Early life and career

Mayne was born in Waterbury, Connecticut. He studied architecture at the University of Southern California (1968) and also studied at the Harvard University Graduate School of Design in 1978, with a social agenda and urban planning focus, receiving his bachelor's degree, he began working as an urban planner under Korean-born architect Ki Suh Park. During that time he recalls that "policy and planning were not going to work for me" and that he "needed a more tangible resolution." Mayne found himself living on a commune with the grass-roots group Campaign for Economic Democracy, many of whom became his earliest clients.

In 1972, Mayne abruptly left Cal Poly Pomona and collaborated with five other students and educators whom he met at while at USC, to create the Southern California Institute of Architecture, or SCI-Arc. The rift was due to differences between the dean at Cal Poly at the time and Ray Kappe, who headed the school's architecture department. The goal of the new institute was to reinvigorate formal architectural education with a keener sense of social conscience. SCI-Arc was "to bring to Los Angeles the critical attitude toward the profession that was being practiced at Cooper Union in New York and the Architectural Association in London."

Morphosis
Mayne and some others founded Morphosis in 1972; Michael Rotondi joined in 1975. The firm's design philosophy arises from an interest in producing work with a meaning that can be understood by absorbing the culture for which it was made, and their goal was to develop an architecture that would eschew the normal bounds of traditional forms. Beginning as an informal collaboration of designers that survived on non-architectural projects, its first official commission was a school in Pasadena, attended by Mayne's son.  Publicity from this project led to a number of residential commissions, including the Lawrence Residence. Mayne describes the early days of the group as more of a "garage band" than a practice. They spent their free time experimenting with new inventions for their clients, whom consisted of friends and parents of students.

When work was at a standstill, Mayne took a year off to earn his Master of Architecture degree from Harvard University. He graduated in 1978 and returned to work for Morphosis where he became the principal architect, lead designer and principal in charge for all of Morphosis' projects. The firm has grown into prominent design practice, with completed projects worldwide. Under the Design Excellence program of the United States government's General Service Administration, Thom Mayne has become a primary architect for federal projects. Recent commissions include: graduate housing at the University of Toronto; the San Francisco Federal Building; the University of Cincinnati Student Recreation Center; the Science Center School in Los Angeles, Diamond Ranch High School in Pomona, California; and the Wayne L. Morse United States Courthouse in Eugene, Oregon.
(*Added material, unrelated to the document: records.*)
/-- Vector loads, stores, extraction, insertion, broadcast, logic and permutation act as Table 10.6 and R278 give. VLD and VLDR take the
64 bytes at A, VLDR the rotated line; VST writes 64 bytes and no others; VEXT, VINS, VBCAST, VAND, VOR, VXOR and VPERM write the bytes
or elements Table 10.6 gives. A boundary, a code region, an uncorrectable word, a reserved format raises its exception. Past byte 63 the
result of VEXT and VINS is a free value (log 56). Everything else stays. -/
def Obligations.VectorMoves : Prop :=
  (∀ (s : State) (c : CoreId) (w : Nat) (ecc : Bool),
      Issues s c .vld w →
      Completes (.vld c ecc) s fun t =>
        (s.spadOut c ((s.core c).gr (fRa w) + fImm w).toNat 64 = true → t = s.raise c 3 ((s.core c).gr (fRa w) + fImm w).toNat)
        ∧ (s.spadOut c ((s.core c).gr (fRa w) + fImm w).toNat 64 = false → ecc = true → t = s.spadUe c ((s.core c).gr (fRa w) + fImm w).toNat)
        ∧ (s.spadOut c ((s.core c).gr (fRa w) + fImm w).toNat 64 = false → ecc = false → StepsWithV c (fRd w) (BitVec.ofNat 512 (leNat (memRead (s.core c).spad (((s.core c).gr (fRa w) + fImm w).toNat) 64))) s t))
  ∧ (∀ (s : State) (c : CoreId) (w : Nat) (ecc : Bool),
      Issues s c .vldr w →
      Completes (.vldr c ecc) s fun t =>
        (0x30000 ≤ ((s.core c).gr (fRa w) + fImm w).toNat → t = s.raise c 3 ((s.core c).gr (fRa w) + fImm w).toNat)
        ∧ (((s.core c).gr (fRa w) + fImm w).toNat < 0x30000 → s.spadOut c (((s.core c).gr (fRa w) + fImm w).toNat / 64 * 64) 64 = false → ecc = true → t = s.spadUe c (((s.core c).gr (fRa w) + fImm w).toNat / 64 * 64))
        ∧ (((s.core c).gr (fRa w) + fImm w).toNat < 0x30000 → s.spadOut c (((s.core c).gr (fRa w) + fImm w).toNat / 64 * 64) 64 = false → ecc = false → StepsWithV c (fRd w) ((t.core c).vr (fRd w)) s t
            ∧ ∀ i : Fin 64, ((t.core c).vBytes (fRd w)).getD i 0 = memByte (s.core c).spad (((s.core c).gr (fRa w) + fImm w).toNat / 64 * 64 + (((s.core c).gr (fRa w) + fImm w).toNat + i) % 64)))
  ∧ (∀ (s : State) (c : CoreId) (w : Nat) (ecc : Bool),
      Issues s c .vst w →
      Completes (.vst c ecc) s fun t =>
        (s.spadOut c ((s.core c).gr (fRa w) + fImm w).toNat 64 = true → t = s.raise c 3 ((s.core c).gr (fRa w) + fImm w).toNat)
        ∧ (s.spadOut c ((s.core c).gr (fRa w) + fImm w).toNat 64 = false → s.touchesCode c ((s.core c).gr (fRa w) + fImm w).toNat 64 = true → t = s.raise c 5 ((s.core c).gr (fRa w) + fImm w).toNat)
        ∧ (s.spadOut c ((s.core c).gr (fRa w) + fImm w).toNat 64 = false → s.touchesCode c ((s.core c).gr (fRa w) + fImm w).toNat 64 = false → ecc = true → t = s.spadUe c ((s.core c).gr (fRa w) + fImm w).toNat)
        ∧ (s.spadOut c ((s.core c).gr (fRa w) + fImm w).toNat 64 = false → s.touchesCode c ((s.core c).gr (fRa w) + fImm w).toNat 64 = false → ecc = false → memRead (t.core c).spad ((s.core c).gr (fRa w) + fImm w).toNat 64 = leBytes 64 ((s.core c).vr (fRd w)).toNat
            ∧ (∀ k : Nat, (k < ((s.core c).gr (fRa w) + fImm w).toNat ∨ ((s.core c).gr (fRa w) + fImm w).toNat + 64 ≤ k → memByte (t.core c).spad k = memByte (s.core c).spad k))
            ∧ CoreBecomes c { (s.core c).next with spad := (t.core c).spad } s t))
  ∧ (∀ (s : State) (c : CoreId) (w : Nat),
      Issues s c .vext w →
      Completes (.vext c) s fun t =>
        (bits w 0 6 + 2 ^ bits w 6 2 ≤ 64 → StepsWithG c (fRd w) (BitVec.ofNat 64 (((s.core c).vr (fRa w)).toNat / 2 ^ (8 * bits w 0 6) % 2 ^ (8 * 2 ^ bits w 6 2))) s t)
        ∧ (64 < bits w 0 6 + 2 ^ bits w 6 2 → StepsWithG c (fRd w) ((t.core c).gr (fRd w)) s.fresh t))
  ∧ (∀ (s : State) (c : CoreId) (w : Nat),
      Issues s c .vins w →
      Completes (.vins c) s fun t =>
        (bits w 0 6 + 2 ^ bits w 6 2 ≤ 64 → StepsWithV c (fRd w) ((t.core c).vr (fRd w)) s t ∧ ∀ i : Fin 64, ((t.core c).vBytes (fRd w)).getD i 0
            = (if bits w 0 6 ≤ i.val ∧ i.val < bits w 0 6 + 2 ^ bits w 6 2 then BitVec.ofNat 8 (((s.core c).gr (fRa w)).toNat / 2 ^ (8 * (i.val - bits w 0 6))) else ((s.core c).vBytes (fRd w)).getD i 0))
        ∧ (64 < bits w 0 6 + 2 ^ bits w 6 2 → StepsWithV c (fRd w) ((t.core c).vr (fRd w)) s.fresh t))
  ∧ (∀ (s : State) (c : CoreId) (w : Nat),
      Issues s c .vbcast w →
      Completes (.vbcast c) s fun t =>
        (fFmt w ∉ [0, 1, 2, 3, 4, 10, 11] → t = s.raise c 1)
        ∧ (fFmt w ∈ [0, 1, 2, 3, 4, 10, 11] → StepsWithV c (fRd w) ((t.core c).vr (fRd w)) s t ∧ ∀ i : Fin 64, (i.val < 512 / fmtBits (fFmt w) →
            ((t.core c).vElems (fRd w) (fFmt w)).getD i 0 = ((s.core c).gr (fRa w)).toNat % 2 ^ fmtBits (fFmt w))))
  ∧ (∀ (s : State) (c : CoreId) (w : Nat),
      Issues s c .vlogic w →
      Completes (.vandVorVxor c) s fun t =>
        (fFmt w ≠ 11 → t = s.raise c 1)
        ∧ (fFmt w = 11 → fFn w = 8 → StepsWithV c (fRd w) ((s.core c).vr (fRa w) &&& (s.core c).vr (fRb w)) s t)
        ∧ (fFmt w = 11 → fFn w = 9 → StepsWithV c (fRd w) ((s.core c).vr (fRa w) ||| (s.core c).vr (fRb w)) s t)
        ∧ (fFmt w = 11 → fFn w = 10 → StepsWithV c (fRd w) ((s.core c).vr (fRa w) ^^^ (s.core c).vr (fRb w)) s t))
  ∧ (∀ (s : State) (c : CoreId) (w : Nat),
      Issues s c .vperm w →
      Completes (.vperm c) s fun t =>
        StepsWithV c (fRd w) ((t.core c).vr (fRd w)) s t ∧ ∀ i : Fin 64, ((t.core c).vBytes (fRd w)).getD i 0
          = (if 128 ≤ (((s.core c).vBytes (fRb w)).getD i 0).toNat then 0 else ((s.core c).vBytes (fRa w)).getD ((((s.core c).vBytes (fRb w)).getD i 0).toNat % 64) 0))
The work of Morphosis has a layered quality. Visually, the firm's architecture includes sculptural forms. In recent years, such visual effect has been made possible increasingly through computer design techniques, which simplify the construction of complex forms.

Controversy 
Early in his career, Mayne became notorious for having an abusive temper, screaming at clients. “None of my clients would recommend me,” he later admitted.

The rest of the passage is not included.